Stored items

-- ==== Sys2Proof/Laws/Events.lean ====
section
/-!
SUPPORT. What the operations of the event controller read and change: sources, vectors, arrivals and messages.
-/
namespace Sys2Proof.Machine
variable (c : Chip)

/-! ### Reading after an update -/

@[simp] theorem Chip.updSrc_src_same (f i : Nat) (g : Src → Src) : (c.updSrc f i g).src f i = g (c.src f i) := by
  simp [Chip.src, Chip.updSrc, Chip.updEvt]

theorem Chip.updSrc_src_ne {f i k j : Nat} (g : Src → Src) (h : k ≠ f ∨ j ≠ i) : (c.updSrc f i g).src k j = c.src k j := by
  unfold Chip.src Chip.updSrc Chip.updEvt
  by_cases e : k = f
  · subst e
    rw [Chip.updFn_same]
    exact Tab.get_upd_ne _ _ _ (h.resolve_left fun n => n rfl)
  · rw [Chip.updFn_ne _ _ e]

theorem Chip.updFn_src {f : Nat} (g : Fun → Fun) (h : ∀ x, (g x).evt.src = x.evt.src) (k j : Nat) :
    (c.updFn f g).src k j = c.src k j := by
  unfold Chip.src
  by_cases e : k = f
  · subst e; rw [Chip.updFn_same, h]
  · rw [Chip.updFn_ne _ _ e]

@[simp] theorem Chip.updVec_src (f v : Nat) (g : Vec → Vec) (k j : Nat) : (c.updVec f v g).src k j = c.src k j :=
  Chip.updFn_src c (f := f) (fun x => { x with evt := { x.evt with vec := Tab.upd (fun _ => {}) x.evt.vec v g } }) (fun _ => rfl) k j
@[simp] theorem Chip.updMsix_src (f v : Nat) (g : MsixEntry → MsixEntry) (k j : Nat) :
    (c.updMsix f v g).src k j = c.src k j :=
  Chip.updFn_src c (f := f) (fun x => { x with msix := Tab.upd (fun _ => {}) x.msix v g }) (fun _ => rfl) k j
@[simp] theorem Chip.updSh_src (s : Nat) (g : ShSrc → ShSrc) (k j : Nat) : (c.updSh s g).src k j = c.src k j := rfl
@[simp] theorem Chip.updAssoc_src (a : Nat) (g : Assoc → Assoc) (k j : Nat) : (c.updAssoc a g).src k j = c.src k j := rfl
@[simp] theorem Chip.emit_src (o : Out) (k j : Nat) : (c.emit o).src k j = c.src k j := rfl

/-! ### Messages and vectors change no source (R383, R384) -/

theorem Chip.sendMsg_keeps (f v : Nat) : (∀ k j, (c.sendMsg f v).src k j = c.src k j) ∧ (c.sendMsg f v).evsh = c.evsh ∧
    (c.sendMsg f v).flt = c.flt := by
  unfold Chip.sendMsg
  split <;> exact ⟨fun _ _ => rfl, rfl, rfl⟩

theorem Chip.deliver_keeps (f v : Nat) : (∀ k j, (c.deliver f v).src k j = c.src k j) ∧ (c.deliver f v).evsh = c.evsh ∧
    (c.deliver f v).flt = c.flt := by
  unfold Chip.deliver
  split
  · exact ⟨fun k j => Chip.updMsix_src c f v _ k j, rfl, rfl⟩
  · split
    · exact ⟨fun k j => Chip.updVec_src c f v _ k j, rfl, rfl⟩
    · exact Chip.sendMsg_keeps c f v

theorem Chip.vecJudge_keeps (f v : Nat) (b : Bool) :
    (∀ k j, (c.vecJudge f v b).src k j = c.src k j) ∧ (c.vecJudge f v b).evsh = c.evsh ∧
    (c.vecJudge f v b).flt = c.flt := by
  unfold Chip.vecJudge
  split
  · exact ⟨fun k j => (Chip.updVec_src ..).trans ((Chip.deliver_keeps c f v).1 k j), (Chip.deliver_keeps c f v).2⟩
  · split
    · exact ⟨fun k j => Chip.updVec_src c f v _ k j, rfl, rfl⟩
    · exact ⟨fun _ _ => rfl, rfl, rfl⟩

theorem Chip.vecCount_keeps (f v : Nat) : (∀ k j, (c.vecCount f v).src k j = c.src k j) ∧ (c.vecCount f v).evsh = c.evsh ∧
    (c.vecCount f v).flt = c.flt := by
  unfold Chip.vecCount
  split
  · exact ⟨fun k j => Chip.updVec_src c f v _ k j, rfl, rfl⟩
  · exact ⟨fun _ _ => rfl, rfl, rfl⟩

theorem Chip.vecArrive_keeps (f v : Nat) : (∀ k j, (c.vecArrive f v).src k j = c.src k j) ∧ (c.vecArrive f v).evsh = c.evsh ∧
    (c.vecArrive f v).flt = c.flt :=
  have hc := Chip.vecCount_keeps c f v
  have hj := Chip.vecJudge_keeps (c.vecCount f v) f v false
  ⟨fun k j => (hj.1 k j).trans (hc.1 k j), hj.2.1.trans hc.2.1, hj.2.2.trans hc.2.2⟩

@[simp] theorem Chip.vecArrive_src (f v k j : Nat) : (c.vecArrive f v).src k j = c.src k j := (Chip.vecArrive_keeps c f v).1 k j
@[simp] theorem Chip.vecArrive_sh (f v s : Nat) : (c.vecArrive f v).sh s = c.sh s :=
  Chip.sh_of (Chip.vecArrive_keeps c f v).2.1 s

/-! ### Arrivals (R374, R375) -/

/-- An arrival at a private source adds one to its counter. -/
theorem Chip.countArrival_src (f i : Nat) :
    (c.countArrival f i).src f i = { c.src f i with arrivals := satAdd 255 (c.src f i).arrivals 1 } := by
  unfold Chip.countArrival
  simp only [Chip.updSrc_src_same]
  split <;> simp

@[simp] theorem Chip.shWake_sh (s k : Nat) : (c.shWake s).sh k = c.sh k := by
  unfold Chip.shWake
  split
  · split <;> rfl
  · rfl

/-- An arrival at a shared source adds one to its counter. -/
theorem Chip.shCount_sh (s : Nat) :
    (c.shCount s).sh s =
      { c.sh s with src := { (c.sh s).src with arrivals := satAdd 255 (c.sh s).src.arrivals 1 } } := by
  unfold Chip.shCount
  rw [Chip.shWake_sh]
  split <;> simp only [Chip.vecArrive_sh, Chip.updSh_same]

@[simp] theorem Chip.vecArrive_flt (f v : Nat) : (c.vecArrive f v).flt = c.flt := (Chip.vecArrive_keeps c f v).2.2
@[simp] theorem Chip.countArrival_flt (f i : Nat) : (c.countArrival f i).flt = c.flt := by
  unfold Chip.countArrival
  dsimp only
  split <;> simp
@[simp] theorem Chip.raise_flt (f i : Nat) : (c.raise f i).flt = c.flt := by simp [Chip.raise]
@[simp] theorem Chip.shWake_flt (s : Nat) : (c.shWake s).flt = c.flt := by
  unfold Chip.shWake
  split
  · split <;> rfl
  · rfl
@[simp] theorem Chip.shCount_flt (s : Nat) : (c.shCount s).flt = c.flt := by
  unfold Chip.shCount
  rw [Chip.shWake_flt]
  split <;> simp
@[simp] theorem Chip.shInput_flt (s : Nat) (b : Bool) : (c.shInput s b).flt = c.flt := by
  unfold Chip.shInput
  dsimp only
  split <;> simp

end Sys2Proof.Machine
end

__What needs to be done__.
Repeat, exactly and in full, the records shown above.

__Result for this exercise__.
-- ==== Sys2Proof/Laws/Events.lean ====
section
/-!
SUPPORT. What the operations of the event controller read and change: sources, vectors, arrivals and messages.
-/
namespace Sys2Proof.Machine
variable (c : Chip)

/-! ### Reading after an update -/

@[simp] theorem Chip.updSrc_src_same (f i : Nat) (g : Src → Src) : (c.updSrc f i g).src f i = g (c.src f i) := by
  simp [Chip.src, Chip.updSrc, Chip.updEvt]

theorem Chip.updSrc_src_ne {f i k j : Nat} (g : Src → Src) (h : k ≠ f ∨ j ≠ i) : (c.updSrc f i g).src k j = c.src k j := by
  unfold Chip.src Chip.updSrc Chip.updEvt
  by_cases e : k = f
  · subst e
    rw [Chip.updFn_same]
    exact Tab.get_upd_ne _ _ _ (h.resolve_left fun n => n rfl)
  · rw [Chip.updFn_ne _ _ e]

theorem Chip.updFn_src {f : Nat} (g : Fun → Fun) (h : ∀ x, (g x).evt.src = x.evt.src) (k j : Nat) :
    (c.updFn f g).src k j = c.src k j := by
  unfold Chip.src
  by_cases e : k = f
  · subst e; rw [Chip.updFn_same, h]
  · rw [Chip.updFn_ne _ _ e]

@[simp] theorem Chip.updVec_src (f v : Nat) (g : Vec → Vec) (k j : Nat) : (c.updVec f v g).src k j = c.src k j :=
  Chip.updFn_src c (f := f) (fun x => { x with evt := { x.evt with vec := Tab.upd (fun _ => {}) x.evt.vec v g } }) (fun _ => rfl) k j
@[simp] theorem Chip.updMsix_src (f v : Nat) (g : MsixEntry → MsixEntry) (k j : Nat) :
    (c.updMsix f v g).src k j = c.src k j :=
  Chip.updFn_src c (f := f) (fun x => { x with msix := Tab.upd (fun _ => {}) x.msix v g }) (fun _ => rfl) k j
@[simp] theorem Chip.updSh_src (s : Nat) (g : ShSrc → ShSrc) (k j : Nat) : (c.updSh s g).src k j = c.src k j := rfl
@[simp] theorem Chip.updAssoc_src (a : Nat) (g : Assoc → Assoc) (k j : Nat) : (c.updAssoc a g).src k j = c.src k j := rfl
@[simp] theorem Chip.emit_src (o : Out) (k j : Nat) : (c.emit o).src k j = c.src k j := rfl

/-! ### Messages and vectors change no source (R383, R384) -/

theorem Chip.sendMsg_keeps (f v : Nat) : (∀ k j, (c.sendMsg f v).src k j = c.src k j) ∧ (c.sendMsg f v).evsh = c.evsh ∧
    (c.sendMsg f v).flt = c.flt := by
  unfold Chip.sendMsg
  split <;> exact ⟨fun _ _ => rfl, rfl, rfl⟩

theorem Chip.deliver_keeps (f v : Nat) : (∀ k j, (c.deliver f v).src k j = c.src k j) ∧ (c.deliver f v).evsh = c.evsh ∧
    (c.deliver f v).flt = c.flt := by
  unfold Chip.deliver
  split
  · exact ⟨fun k j => Chip.updMsix_src c f v _ k j, rfl, rfl⟩
  · split
    · exact ⟨fun k j => Chip.updVec_src c f v _ k j, rfl, rfl⟩
    · exact Chip.sendMsg_keeps c f v

theorem Chip.vecJudge_keeps (f v : Nat) (b : Bool) :
    (∀ k j, (c.vecJudge f v b).src k j = c.src k j) ∧ (c.vecJudge f v b).evsh = c.evsh ∧
    (c.vecJudge f v b).flt = c.flt := by
  unfold Chip.vecJudge
  split
  · exact ⟨fun k j => (Chip.updVec_src ..).trans ((Chip.deliver_keeps c f v).1 k j), (Chip.deliver_keeps c f v).2⟩
  · split
    · exact ⟨fun k j => Chip.updVec_src c f v _ k j, rfl, rfl⟩
    · exact ⟨fun _ _ => rfl, rfl, rfl⟩

theorem Chip.vecCount_keeps (f v : Nat) : (∀ k j, (c.vecCount f v).src k j = c.src k j) ∧ (c.vecCount f v).evsh = c.evsh ∧
    (c.vecCount f v).flt = c.flt := by
  unfold Chip.vecCount
  split
  · exact ⟨fun k j => Chip.updVec_src c f v _ k j, rfl, rfl⟩
  · exact ⟨fun _ _ => rfl, rfl, rfl⟩

theorem Chip.vecArrive_keeps (f v : Nat) : (∀ k j, (c.vecArrive f v).src k j = c.src k j) ∧ (c.vecArrive f v).evsh = c.evsh ∧
    (c.vecArrive f v).flt = c.flt :=
  have hc := Chip.vecCount_keeps c f v
  have hj := Chip.vecJudge_keeps (c.vecCount f v) f v false
  ⟨fun k j => (hj.1 k j).trans (hc.1 k j), hj.2.1.trans hc.2.1, hj.2.2.trans hc.2.2⟩

@[simp] theorem Chip.vecArrive_src (f v k j : Nat) : (c.vecArrive f v).src k j = c.src k j := (Chip.vecArrive_keeps c f v).1 k j
@[simp] theorem Chip.vecArrive_sh (f v s : Nat) : (c.vecArrive f v).sh s = c.sh s :=
  Chip.sh_of (Chip.vecArrive_keeps c f v).2.1 s

/-! ### Arrivals (R374, R375) -/

/-- An arrival at a private source adds one to its counter. -/
theorem Chip.countArrival_src (f i : Nat) :
    (c.countArrival f i).src f i = { c.src f i with arrivals := satAdd 255 (c.src f i).arrivals 1 } := by
  unfold Chip.countArrival
  simp only [Chip.updSrc_src_same]
  split <;> simp

@[simp] theorem Chip.shWake_sh (s k : Nat) : (c.shWake s).sh k = c.sh k := by
  unfold Chip.shWake
  split
  · split <;> rfl
  · rfl

/-- An arrival at a shared source adds one to its counter. -/
theorem Chip.shCount_sh (s : Nat) :
    (c.shCount s).sh s =
      { c.sh s with src := { (c.sh s).src with arrivals := satAdd 255 (c.sh s).src.arrivals 1 } } := by
  unfold Chip.shCount
  rw [Chip.shWake_sh]
  split <;> simp only [Chip.vecArrive_sh, Chip.updSh_same]

@[simp] theorem Chip.vecArrive_flt (f v : Nat) : (c.vecArrive f v).flt = c.flt := (Chip.vecArrive_keeps c f v).2.2
@[simp] theorem Chip.countArrival_flt (f i : Nat) : (c.countArrival f i).flt = c.flt := by
  unfold Chip.countArrival
  dsimp only
  split <;> simp
@[simp] theorem Chip.raise_flt (f i : Nat) : (c.raise f i).flt = c.flt := by simp [Chip.raise]
@[simp] theorem Chip.shWake_flt (s : Nat) : (c.shWake s).flt = c.flt := by
  unfold Chip.shWake
  split
  · split <;> rfl
  · rfl
@[simp] theorem Chip.shCount_flt (s : Nat) : (c.shCount s).flt = c.flt := by
  unfold Chip.shCount
  rw [Chip.shWake_flt]
  split <;> simp
@[simp] theorem Chip.shInput_flt (s : Nat) (b : Bool) : (c.shInput s b).flt = c.flt := by
  unfold Chip.shInput
  dsimp only
  split <;> simp

end Sys2Proof.Machine
end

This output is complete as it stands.